TOUT LE MONDE AIME JEANNE, Céline Devaux 2022, Laurent Laffitte, Marthe Keller (sentimental)@@
Tout le monde a toujours aimé Jeanne. Aujourd'hui, elle se déteste. Surendettée, elle doit se rendre à Lisbonne et mettre en vente l'appartement de sa mère disparue un an auparavant. À l'aéroport elle tombe sur Jean, un ancien camarade de lycée fantasque et quelque peu envahissant.
TELERAMA
Un premier film attachant, entre blues et fantaisie.

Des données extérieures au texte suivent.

/-- The first entry that is not passed decides the answer (42_trial_division.md R136, R137, R139). -/
theorem isPrimeList_of_ended {k : Nat} {r : WalkEnd} (hk : k < count) (hpassed : ∀ i < k, Passed n b L i)
    (hend : walkNext n count L (Walk.at b L k) = .done r) : isPrimeList n count L = r.verdict n b := by
  rw [isPrimeList_eq_verdict hs hn hb, walkLoop_ended hk hpassed hend]

/-- The continuation decides the answer of a list that is passed whole (42_trial_division.md R138). -/
theorem isPrimeList_of_passed (hpassed : ∀ i < count, Passed n b L i) :
    isPrimeList n count L = (.ok, noDivisorFrom n b (continuation (previous L count))) := by
  rw [isPrimeList_eq_verdict hs hn hb, walkLoop_exhausted hpassed]
  rfl

end

/-! Lists and primality. -/

theorem Slow.not_prime_of_dvd {n b d : Nat} (hs : Slow n) (hb : IsCeilSqrt n b) (h2 : 2 ≤ d) (hd : d ≤ b)
    (h : d ∣ n) : ¬ n.Prime :=
  Nat.not_prime_of_dvd_of_lt h h2 (hd.trans_lt (hb.lt_slow hs))

/-- The prime divisors up to the bound decide (42_trial_division.md R131). -/
theorem Slow.prime_of_no_prime_dvd {n b : Nat} (hs : Slow n) (hb : IsCeilSqrt n b)
    (h : ∀ p, p.Prime → p ≤ b → ¬ p ∣ n) : n.Prime := by
  refine (slow_prime_iff hs hb).1 fun q _ h3 hq hdvd => ?_
  exact h q.minFac (Nat.minFac_prime (by omega)) ((Nat.minFac_le (by omega)).trans hq) (q.minFac_dvd.trans hdvd)

/-- An entry that ends the walk with 0 is a divisor (42_trial_division.md R136). -/
theorem walkNext_answer_false {n count : Nat} {L : Nat → Nat} {v : Walk} (hv : 2 ≤ v.prev)
    (h : walkNext n count L v = .done (.answer false)) : 2 ≤ L v.i ∧ L v.i ≤ v.b ∧ L v.i ∣ n := by
  dsimp only [walkNext] at h
  split_ifs at h with hi hskip hle hbeyond hdvd
  · simp at h
  · simp at h
  · exact ⟨by omega, Nat.not_lt.1 hbeyond, Nat.dvd_of_mod_eq_zero hdvd⟩
  · simp at h

/-- A walk answers 0 only for a divisor that it has found in the list. -/
theorem walkLoop_answer_false {k n count : Nat} {L : Nat → Nat} {v : Walk} (hv : 2 ≤ v.prev)
    (h : walkLoop k n count L v = .answer false) : ∃ d, 2 ≤ d ∧ d ≤ v.b ∧ d ∣ n := by
  induction k generalizing v with
  | zero => simp [walkLoop] at h
  | succ k ih =>
    rw [walkLoop] at h
    cases hnext : walkNext n count L v with
    | more v' =>
      rw [hnext] at h
      obtain ⟨hmore, -⟩ := walkNext_prev (n := n) (count := count) (L := L) hv
      obtain ⟨hbound, -⟩ := walkNext_more hnext
      exact hbound ▸ ih (hmore v' hnext) h
    | done r =>
      obtain rfl : r = .answer false := by rwa [hnext] at h
      exact ⟨_, walkNext_answer_false hv hnext⟩

/-- Whatever the list, the answer 0 with `OK` stands on a divisor (42_trial_division.md R142). -/
theorem not_prime_of_isPrimeList_false {n count : Nat} {L : Nat → Nat} (hn : n < 2 ^ 64)
    (h : isPrimeList n count L = (.ok, false)) : ¬ n.Prime := by
  cases hf : fastPath n with
  | some r =>
    obtain rfl : r = false := by simpa [isPrimeList_of_fastPath hf] using h
    exact fun hp => absurd ((fastPath_prime hf).2 hp) Bool.false_ne_true
  | none =>
    have hs := fastPath_none_iff.1 hf
    obtain ⟨hb, -⟩ := sqrtBound_spec hn
    rw [isPrimeList_eq_verdict hs hn hb] at h
    cases hend : walkLoop (count + 1) n count L (Walk.begin (sqrtBound n)) with
    | invalid => simp [hend, WalkEnd.verdict] at h
    | answer r =>
      obtain rfl : r = false := by simpa [hend, WalkEnd.verdict] using h
      obtain ⟨d, h2, hd, hdvd⟩ := walkLoop_answer_false (v := Walk.begin _) le_rfl hend
      exact hs.not_prime_of_dvd hb h2 hd hdvd
    | exhausted prev =>
      have h2 := walkLoop_exhausted_prev (v := Walk.begin _) le_rfl hend
      have hfound : ¬ noDivisorFrom n (sqrtBound n) (continuation prev) = true := by
        simpa [hend, WalkEnd.verdict] using h
      rw [noDivisorFrom_continuation h2, not_not] at hfound
      obtain ⟨q, -, hq, hqb, hdvd⟩ := hfound
      exact hs.not_prime_of_dvd hb (h2.trans hq.le) hqb hdvd

/-! A list of the first primes (42_trial_division.md R141). -/

theorem nth_prime_lt_nth_prime {i k : Nat} : Nat.nth Nat.Prime i < Nat.nth Nat.Prime k ↔ i < k :=
  Nat.nth_lt_nth Nat.infinite_setOfPred_prime

section
variable {n b count : Nat} {L : Nat → Nat} (hL : ∀ i < count, L i = Nat.nth Nat.Prime i)
include hL

/-- Such a list rises, from the leading 2 on. -/
theorem previous_lt_of_primePrefix {k : Nat} (hk : k < count) (hskip : ¬ Skipped L k) : previous L k < L k := by
  cases k with
  | zero => exact absurd ⟨rfl, (hL 0 hk).trans Nat.nth_prime_zero_eq_two⟩ hskip
  | succ k =>
    rw [previous, if_neg k.succ_ne_zero, Nat.add_sub_cancel, hL k (by omega), hL _ hk]
    exact nth_prime_lt_nth_prime.2 k.lt_succ_self

/-- The primes of the entries passed so far do not divide, so a prime divisor is not below the next one. -/
theorem nth_prime_le_of_passed (hs : Slow n) {k p : Nat} (hk : k ≤ count) (hpassed : ∀ i < k, Passed n b L i)
    (hp : p.Prime) (hdvd : p ∣ n) : Nat.nth Nat.Prime k ≤ p := by
  by_contra hlt
  obtain ⟨i, -, rfl⟩ := Nat.exists_lt_card_nth_eq hp
  have hi : i < k := nth_prime_lt_nth_prime.1 (Nat.not_le.1 hlt)
  rw [← hL i (hi.trans_le hk)] at hdvd
  obtain ⟨-, hodd⟩ := hs
  rcases hpassed i hi with ⟨rfl, h2⟩ | ⟨-, -, hndvd⟩
  · rw [h2] at hdvd
    omega
  · exact hndvd hdvd

/-- The same against the last examined candidate: an odd prime divisor is above it. -/
theorem previous_lt_of_passed (hs : Slow n) {p : Nat} (hpassed : ∀ i < count, Passed n b L i)
    (hp : p.Prime) (hdvd : p ∣ n) : previous L count < p := by
  have hle := nth_prime_le_of_passed hL hs le_rfl hpassed hp hdvd
  cases count with
  | zero =>
    obtain ⟨-, hodd⟩ := hs
    have hne : p ≠ 2 := by
      rintro rfl
      omega
    exact lt_of_le_of_ne hp.two_le hne.symm
  | succ k =>
    rw [previous, if_neg k.succ_ne_zero, Nat.add_sub_cancel, hL k k.lt_succ_self]
    exact (nth_prime_lt_nth_prime.2 k.lt_succ_self).trans_le hle

/-- The first entry that is not passed is above the bound, and then no prime up to the bound divides; or it divides. -/
theorem isPrimeList_of_primePrefix_ended (hs : Slow n) (hn : n < 2 ^ 64) (hb : IsCeilSqrt n b) {k : Nat}
    (hk : k < count) (hpassed : ∀ i < k, Passed n b L i) (hnot : ¬ Passed n b L k) :
    isPrimeList n count L = (.ok, decide n.Prime) := by
  obtain ⟨hskip, hentry⟩ := not_or.1 hnot
  have hgt := previous_lt_of_primePrefix hL hk hskip
  rcases Nat.lt_or_ge b (L k) with hbeyond | hle
  · have hprime : n.Prime := hs.prime_of_no_prime_dvd hb fun p hp hpb hdvd => by
      have hge := nth_prime_le_of_passed hL hs hk.le hpassed hp hdvd
      rw [← hL k hk] at hge
      omega
    rw [isPrimeList_of_ended hs hn hb hk hpassed (walkNext_beyond hk hgt hbeyond), decide_eq_true hprime]
    rfl
  · have hdvd : L k ∣ n := not_not.1 fun h => hentry ⟨hgt, hle, h⟩
    have h2 : 2 ≤ L k := hL k hk ▸ (Nat.prime_nth_prime k).two_le
    rw [isPrimeList_of_ended hs hn hb hk hpassed (walkNext_divisor hk hgt hle hdvd),
      decide_eq_false (hs.not_prime_of_dvd hb h2 hle hdvd)]
    rfl

/-- The continuation tries what the primes of the list leave over. -/
theorem isPrimeList_of_primePrefix_passed (hs : Slow n) (hn : n < 2 ^ 64) (hb : IsCeilSqrt n b)
    (hpassed : ∀ i < count, Passed n b L i) : isPrimeList n count L = (.ok, decide n.Prime) := by
  obtain ⟨h2, -⟩ := previous_bounds ((Nat.le_succ 2).trans (hb.ge_three hs)) hpassed
  have hanswer : noDivisorFrom n b (continuation (previous L count)) = true ↔ n.Prime := by
    rw [noDivisorFrom_continuation h2]
    constructor
    · refine fun hnone => hs.prime_of_no_prime_dvd hb fun p hp hpb hdvd => hnone ?_
      have hgt := previous_lt_of_passed hL hs hpassed hp hdvd
      exact ⟨p, hp.eq_two_or_odd.resolve_left (by omega), hgt, hpb, hdvd⟩
    · rintro hprime ⟨q, -, hq, hqb, hdvd⟩
      exact hs.not_prime_of_dvd hb (h2.trans hq.le) hqb hdvd hprime
  rw [isPrimeList_of_passed hs hn hb hpassed, Prod.mk.injEq, Bool.eq_iff_iff, decide_eq_true_iff]
  exact ⟨rfl, hanswer⟩

/-- ISPRIME_LIST with such a list answers as ISPRIME does (42_trial_division.md R141). -/
theorem isPrimeList_of_primePrefix (hn : n < 2 ^ 64) : isPrimeList n count L = (.ok, isPrime n) := by
  cases hf : fastPath n with
  | some r => rw [isPrimeList_of_fastPath hf, isPrime_of_fastPath hf]
  | none =>
    have hs := fastPath_none_iff.1 hf
    obtain ⟨hb, -⟩ := sqrtBound_spec hn
    have hprime : isPrime n = decide n.Prime := Bool.eq_iff_iff.2 ((isPrime_iff hn).trans decide_eq_true_iff.symm)
    rw [hprime]
    by_cases hpassed : ∀ i < count, Passed n (sqrtBound n) L i
    · exact isPrimeList_of_primePrefix_passed hL hs hn hb hpassed
    · classical
      have hex : ∃ k, k < count ∧ ¬ Passed n (sqrtBound n) L k := by simpa using hpassed
      obtain ⟨hk, hnot⟩ := Nat.find_spec hex
      refine isPrimeList_of_primePrefix_ended hL hs hn hb hk (fun i hi => ?_) hnot
      exact not_not.1 fun h => Nat.find_min hex hi ⟨hi.trans hk, h⟩

end

/-! The engine's iterations (42_trial_division.md R143). -/

theorem Work.Inv.pend_ne_none {s : State} {w : Work} (h : w.Inv s) : s.pend ≠ none := by
  cases w with
  | divide v =>
    rcases h with ⟨hp | ⟨hp, -⟩, -⟩
    · simp [hp]
    · simp [hp]
  | _ =>
    obtain ⟨hp, -⟩ := h
    simp [hp]

/-- The engine's turn of a command that has working variables is the next iteration of their loop. -/
theorem step_engine_of_work {s : State} {w : Work} (ts : List Turn) (h : s.Inv) (hw : s.work = some w) :
    step (s.withInbox (.engine :: ts)) = engineAdvance w (s.withInbox ts) :=
  step_engine_started h (h.work_inv w hw).pend_ne_none hw

theorem step_divide {s : State} {v : Divide} {l : LoopStep Divide Bool} (ts : List Turn) (h : s.Inv)
    (hw : s.work = some (.divide v)) (hl : divideNext s.candidate v = l) :
    step (s.withInbox (.engine :: ts)) = .next (divideTurn l (s.withInbox ts)) :=
  hl ▸ step_engine_of_work ts h hw

theorem step_walk {s : State} {v : Walk} {l : LoopStep Walk WalkEnd} (ts : List Turn) (h : s.Inv)
    (hw : s.work = some (.walk v)) (hl : walkNext s.candidate s.listCount s.listEntry v = l) :
    step (s.withInbox (.engine :: ts)) = .next (walkTurn v.b l (s.withInbox ts)) :=
  hl ▸ step_engine_of_work ts h hw

theorem divideNext_of_lt {n : Nat} {v : Divide} (h : v.b < v.d) : divideNext n v = .done true :=
  if_neg (Nat.not_le.2 h)

/-! The obligations. -/

/-- Settles O25. -/
theorem isPrimeDecidesPrimality : Obligations.IsPrimeDecidesPrimality := by
  refine ⟨rfl, fun s => ⟨fun hp => ?_, fun hnp => ?_⟩⟩
  · rw [execIsPrime_eq, (isPrime_iff s.arg0.isLt).2 hp]
    rfl
  · rw [execIsPrime_eq, Bool.eq_false_iff.2 (mt (isPrime_iff s.arg0.isLt).1 hnp)]
    rfl

/-- Settles O26: the range check, then each of the three answers. -/
theorem isPrimeListCompletes : Obligations.IsPrimeListCompletes := by
  refine ⟨rfl, fun s => ⟨execIsPrimeList_listRange, fun hin => ?_⟩⟩
  rcases isPrimeList_cases s.candidate s.listCount s.listEntry with h | h | h
  · exact .inl ⟨h, execIsPrimeList_of_answer hin h⟩
  · exact .inr (.inl ⟨h, execIsPrimeList_of_answer hin h⟩)
  · exact .inr (.inr ⟨h, execIsPrimeList_of_answer hin h⟩)

/-- Settles O27: a candidate of the fast path has its answer without the list. -/
theorem listFastPathReadsNoEntry : Obligations.ListFastPathReadsNoEntry := by
  intro s hin
  have answers : ∀ {r}, fastPath s.candidate = some r → exec .isPrimeList s = .next (s.complete .ok (boolWord r)) :=
    fun hf => execIsPrimeList_of_answer hin (isPrimeList_of_fastPath hf)
  refine ⟨fun h => answers (fastPath_of_lt_two h), fun h => answers (fastPath_of_two_or_three h),
    fun h heven => answers (fastPath_of_even h heven), fun hfast => ?_⟩
  cases hf : fastPath s.candidate with
  | none => exact absurd (fastPath_none_iff.1 hf) hfast
  | some r =>
    refine execIsPrimeList_eq_execIsPrime hin ?_
    rw [isPrimeList_of_fastPath hf, isPrime_of_fastPath hf]

/-- Settles O28: the entry ends the walk, and the walk's end decides the answer. -/
theorem firstEntryNotPassedEndsWalk : Obligations.FirstEntryNotPassedEndsWalk := by
  intro s b k n L hin h5 hodd hb hk hpassed hskip
  have ends : ∀ {r e a}, walkNext n s.listCount L (Walk.at b L k) = .done r → r.verdict n b = (e, a) →
      exec .isPrimeList s = .next (s.complete e (boolWord a)) := fun hend hverdict =>
    execIsPrimeList_of_answer hin ((isPrimeList_of_ended ⟨h5, hodd⟩ s.arg0.isLt hb hk hpassed hend).trans hverdict)
  exact ⟨fun hle => ends (walkNext_invalid hk hskip hle) rfl,
    fun hgt hbeyond => ends (walkNext_beyond hk hgt hbeyond) rfl,
    fun hgt hle hdvd => ends (walkNext_divisor hk hgt hle hdvd) rfl⟩

/-- Settles O29. -/
theorem exhaustedListContinues : Obligations.ExhaustedListContinues := by
  intro s b n L prev hin h5 hodd hb hpassed
  have hs : Slow n := ⟨h5, hodd⟩
  have answers : ∀ {r}, noDivisorFrom n b (continuation prev) = r →
      exec .isPrimeList s = .next (s.complete .ok (boolWord r)) := fun h =>
    execIsPrimeList_of_answer hin ((isPrimeList_of_passed hs s.arg0.isLt hb hpassed).trans (congrArg _ h))
  obtain ⟨h2, -⟩ := previous_bounds ((Nat.le_succ 2).trans (hb.ge_three hs)) hpassed
  have hanswer := noDivisorFrom_continuation (n := n) (b := b) h2
  exact ⟨fun hfound => answers (Bool.eq_false_iff.2 fun h => hanswer.1 h hfound),
    fun hnone => answers (hanswer.2 hnone)⟩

Quelle agilité ! Scénariste, réalisatrice mais aussi dessinatrice, une jeune femme qui jongle avec les talents signe ce premier film où elle nous raconte sur tous les tons et sous toutes les coutures une drôle d’héroïne, jouée par cette drôle de Blanche Gardin. Quasiment femme de l’année, Jeanne passe à la télé pour les machines dépolluantes qu’elle destine aux océans, et qui vont faire plouf ! Pratiquement ruinée et poursuivie par sa petite voix intérieure qui lui dit qu’elle a raté sa vie, la visionnaire de la lutte contre les microplastiques part à Lisbonne pour vendre l’appartement de sa mère, qui s’était suicidée après l’avoir appelée en vain. Ah, Jeanne !
Entre blues et fantaisie, un portrait très attachant se tisse, complice et tranchant à la fois. Une réplique bien envoyée, un plan sur une moue qui vaut son poids de solitude et d’abattement, un dessin joliment animé pour donner la parole aux tourments de l’âme : l’inventive Céline Devaux n’a pas choisi pour rien un personnage d’inventeuse. On sent chez cette cinéaste une envie d’expressivité nouvelle, de comédie moins balisée. Et quand Jeanne rencontre Jean (Laurent Lafitte), c’est le happening permanent avec cet ancien camarade de lycée à l’évidence pas encore tout à fait remis d’une « bouffée délirante » qui l’avait conduit aux urgences psychiatriques…
La facilité à varier les registres crée un climat sensible. La lumière et les couleurs vives de Lisbonne se mêlent à des angoisses qui s’accrochent. À travers la figure de la mère disparue, mais aussi en donnant une place à des enfants, le film nous parle d’une nostalgie précoce pour un passé où tout était simple. Davantage que cette vie d’adulte dont Jeanne s’échappe à travers un flirt formidablement adolescent. On a alors le sentiment de la perdre un peu. C’est parce qu’elle se trouve.